# Determining Relevant Job Title Pictures

The objective of this short project is to automatically find relevant pictures for job titles, to show them in our pages that explain what those job titles do.

We are looking for pictures that represent the activities typically associated with that job title, showing people or tools used on the job.

## Dataset

The dataset provided is a .csv file with a set of pictures queried from Google Images, with the following available metadata and pre-extracted features:

* Job Title: the job we are trying to get pictures for.

* Pic Title: the picture title according to Google Images.

* Num Resumes: the number of resumes we have available for the job title. This indicates how popular /common the job title is.

* Google Position: the position of the image in the search results.

* Strict Face Count: face count according to a high-precision face recognition algorithm from OpenCV. When it detects a face, it is a human face almost 100% of the time, but it doesn't detect all human faces.

* Relaxed Face Count: face count according to a high-recall face recognition algorithm from OpenCV. It detects human faces almost 100% of the time, but it also confuses some other shapes and objects with human faces.

* KB size: size of the image in kilobytes.

* Height: pixel height of the image.

* Width: pixel width of the image.

* Resolution: total pixels in the image.

* Text regions: number of text regions identified in the image, also using OpenCV.

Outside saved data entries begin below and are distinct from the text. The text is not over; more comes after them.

/-! event -/

@[simp] theorem State.event_pending (s : State) (f : Fld) : (s.event f).pending = s.pending := s.setFld_pending _ _
@[simp] theorem State.event_fresh (s : State) (f : Fld) : (s.event f).fresh = s.fresh := s.setFld_fresh _ _
@[simp] theorem State.event_cycles (s : State) (f : Fld) : (s.event f).cycles = s.cycles := s.setFld_cycles _ _
@[simp] theorem State.event_wall (s : State) (f : Fld) : (s.event f).wall = s.wall := s.setFld_wall _ _
@[simp] theorem State.event_sent (s : State) (f : Fld) : (s.event f).sent = s.sent := s.setFld_sent _ _
@[simp] theorem State.event_gen (s : State) (f : Fld) : (s.event f).gen = s.gen := s.setFld_gen _ _
@[simp] theorem State.event_gnt (s : State) (f : Fld) : (s.event f).gnt = s.gnt := s.setFld_gnt _ _
@[simp] theorem State.event_txn (s : State) (f : Fld) : (s.event f).txn = s.txn := s.setFld_txn _ _
@[simp] theorem State.event_cmd (s : State) (f : Fld) : (s.event f).cmd = s.cmd := s.setFld_cmd _ _
@[simp] theorem State.event_flip (s : State) (f : Fld) : (s.event f).flip = s.flip := s.setFld_flip _ _
@[simp] theorem State.event_sched (s : State) (f : Fld) : (s.event f).sched = s.sched := s.setFld_sched _ _
@[simp] theorem State.event_link (s : State) (f : Fld) : (s.event f).link = s.link := s.setFld_link _ _
@[simp] theorem State.event_map (s : State) (f : Fld) : (s.event f).map = s.map := s.setFld_map _ _
@[simp] theorem State.event_repl (s : State) (f : Fld) : (s.event f).repl = s.repl := s.setFld_repl _ _
@[simp] theorem State.event_faults (s : State) (f : Fld) : (s.event f).faults = s.faults := s.setFld_faults _ _
@[simp] theorem State.event_rst (s : State) (f : Fld) : (s.event f).rst = s.rst := s.setFld_rst _ _
@[simp] theorem State.event_thm (s : State) (f : Fld) : (s.event f).thm = s.thm := s.setFld_thm _ _
@[simp] theorem State.event_fuses (s : State) (f : Fld) : (s.event f).fuses = s.fuses := s.setFld_fuses _ _
@[simp] theorem State.event_nvm (s : State) (f : Fld) : (s.event f).nvm = s.nvm := s.setFld_nvm _ _
@[simp] theorem State.event_boot (s : State) (f : Fld) : (s.event f).boot = s.boot := s.setFld_boot _ _
@[simp] theorem State.event_dram (s : State) (f : Fld) : (s.event f).dram = s.dram := s.setFld_dram _ _
@[simp] theorem State.event_chk (s : State) (f : Fld) : (s.event f).chk = s.chk := s.setFld_chk _ _
@[simp] theorem State.event_net0 (s : State) (f : Fld) : (s.event f).net0 = s.net0 := s.setFld_net0 _ _
@[simp] theorem State.event_net1 (s : State) (f : Fld) : (s.event f).net1 = s.net1 := s.setFld_net1 _ _
@[simp] theorem State.event_time (s : State) (f : Fld) : (s.event f).time = s.time := s.setFld_time _ _
@[simp] theorem State.event_video (s : State) (f : Fld) : (s.event f).video = s.video := s.setFld_video _ _
@[simp] theorem State.event_scan (s : State) (f : Fld) : (s.event f).scan = s.scan := s.setFld_scan _ _
@[simp] theorem State.event_lanes (s : State) (f : Fld) : (s.event f).lanes = s.lanes := s.setFld_lanes _ _
@[simp] theorem State.event_tile (s : State) (f : Fld) : (s.event f).tile = s.tile := s.setFld_tile _ _
@[simp] theorem State.event_lamp (s : State) (f : Fld) : (s.event f).lamp = s.lamp := s.setFld_lamp _ _
@[simp] theorem State.event_diag (s : State) (f : Fld) : (s.event f).diag = s.diag := s.setFld_diag _ _
@[simp] theorem State.event_snaps (s : State) (f : Fld) : (s.event f).snaps = s.snaps := s.setFld_snaps _ _
@[simp] theorem State.event_red (s : State) (f : Fld) : (s.event f).red = s.red := s.setFld_red _ _

/-! wrapInc -/

@[simp] theorem State.wrapInc_pending (s : State) (f : Fld) : (s.wrapInc f).pending = s.pending := s.setFld_pending _ _
@[simp] theorem State.wrapInc_fresh (s : State) (f : Fld) : (s.wrapInc f).fresh = s.fresh := s.setFld_fresh _ _
@[simp] theorem State.wrapInc_cycles (s : State) (f : Fld) : (s.wrapInc f).cycles = s.cycles := s.setFld_cycles _ _
@[simp] theorem State.wrapInc_wall (s : State) (f : Fld) : (s.wrapInc f).wall = s.wall := s.setFld_wall _ _
@[simp] theorem State.wrapInc_sent (s : State) (f : Fld) : (s.wrapInc f).sent = s.sent := s.setFld_sent _ _
@[simp] theorem State.wrapInc_gen (s : State) (f : Fld) : (s.wrapInc f).gen = s.gen := s.setFld_gen _ _
@[simp] theorem State.wrapInc_gnt (s : State) (f : Fld) : (s.wrapInc f).gnt = s.gnt := s.setFld_gnt _ _
@[simp] theorem State.wrapInc_txn (s : State) (f : Fld) : (s.wrapInc f).txn = s.txn := s.setFld_txn _ _
@[simp] theorem State.wrapInc_cmd (s : State) (f : Fld) : (s.wrapInc f).cmd = s.cmd := s.setFld_cmd _ _
@[simp] theorem State.wrapInc_flip (s : State) (f : Fld) : (s.wrapInc f).flip = s.flip := s.setFld_flip _ _
@[simp] theorem State.wrapInc_sched (s : State) (f : Fld) : (s.wrapInc f).sched = s.sched := s.setFld_sched _ _
@[simp] theorem State.wrapInc_link (s : State) (f : Fld) : (s.wrapInc f).link = s.link := s.setFld_link _ _
@[simp] theorem State.wrapInc_map (s : State) (f : Fld) : (s.wrapInc f).map = s.map := s.setFld_map _ _
@[simp] theorem State.wrapInc_repl (s : State) (f : Fld) : (s.wrapInc f).repl = s.repl := s.setFld_repl _ _
@[simp] theorem State.wrapInc_faults (s : State) (f : Fld) : (s.wrapInc f).faults = s.faults := s.setFld_faults _ _
@[simp] theorem State.wrapInc_rst (s : State) (f : Fld) : (s.wrapInc f).rst = s.rst := s.setFld_rst _ _
@[simp] theorem State.wrapInc_thm (s : State) (f : Fld) : (s.wrapInc f).thm = s.thm := s.setFld_thm _ _
@[simp] theorem State.wrapInc_fuses (s : State) (f : Fld) : (s.wrapInc f).fuses = s.fuses := s.setFld_fuses _ _
@[simp] theorem State.wrapInc_nvm (s : State) (f : Fld) : (s.wrapInc f).nvm = s.nvm := s.setFld_nvm _ _
@[simp] theorem State.wrapInc_boot (s : State) (f : Fld) : (s.wrapInc f).boot = s.boot := s.setFld_boot _ _
@[simp] theorem State.wrapInc_dram (s : State) (f : Fld) : (s.wrapInc f).dram = s.dram := s.setFld_dram _ _
@[simp] theorem State.wrapInc_chk (s : State) (f : Fld) : (s.wrapInc f).chk = s.chk := s.setFld_chk _ _
@[simp] theorem State.wrapInc_net0 (s : State) (f : Fld) : (s.wrapInc f).net0 = s.net0 := s.setFld_net0 _ _
@[simp] theorem State.wrapInc_net1 (s : State) (f : Fld) : (s.wrapInc f).net1 = s.net1 := s.setFld_net1 _ _
@[simp] theorem State.wrapInc_time (s : State) (f : Fld) : (s.wrapInc f).time = s.time := s.setFld_time _ _
@[simp] theorem State.wrapInc_video (s : State) (f : Fld) : (s.wrapInc f).video = s.video := s.setFld_video _ _
@[simp] theorem State.wrapInc_scan (s : State) (f : Fld) : (s.wrapInc f).scan = s.scan := s.setFld_scan _ _
@[simp] theorem State.wrapInc_lanes (s : State) (f : Fld) : (s.wrapInc f).lanes = s.lanes := s.setFld_lanes _ _
@[simp] theorem State.wrapInc_tile (s : State) (f : Fld) : (s.wrapInc f).tile = s.tile := s.setFld_tile _ _
@[simp] theorem State.wrapInc_lamp (s : State) (f : Fld) : (s.wrapInc f).lamp = s.lamp := s.setFld_lamp _ _
@[simp] theorem State.wrapInc_diag (s : State) (f : Fld) : (s.wrapInc f).diag = s.diag := s.setFld_diag _ _
@[simp] theorem State.wrapInc_snaps (s : State) (f : Fld) : (s.wrapInc f).snaps = s.snaps := s.setFld_snaps _ _
@[simp] theorem State.wrapInc_red (s : State) (f : Fld) : (s.wrapInc f).red = s.red := s.setFld_red _ _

* Picture URL: the URL of the image.

* Manual Label: a label indicating if the picture is good (relevant) or bad (irrelevant).

## Objective

The objective of the project is to create an algorithm that will produce a label ("good" or "bad") for every image provided in the dataset. You can use any approach you want for this. Around 130 labaled images are provided for you to use as reference.


## Evaluation

The results of the project will be evaluated on the following aspects:

* Formatting of the results: the results of your work should be provided in the same format as the test: an .ipynb notebook with the code, and a .csv file with the data. The only difference between the input and output .csv files should be one, and only one, additional column at the end of the sheet (column N) containing the labels calculated by your solution. This is so we can automatically measure the accuracy of the results, and to keep the format consistent across candidates. Failure to provide the results in the specified format will most likely result in a dismissed application.

* Objective quality of the results: we have a set of labels that your results will be compared against. The higher the accuracy, the better.

* Logic applied and simplicity of the solution. Everything else being equal, a well-reasoned and simple solution will be considered better than a seemingly random and complicated solution.

## Tips

* Look at a few labeled pictures on your browser to understand what makes a good picture and what makes a bad picture.

* When you produce a set of labels, look at a few pictures outside of the pre-labeled set to see if you generally agree with your algorithm's labels.

* Do not re-download and re-process the pictures. Image processing can be time-consuming and the most important related features have already been provided.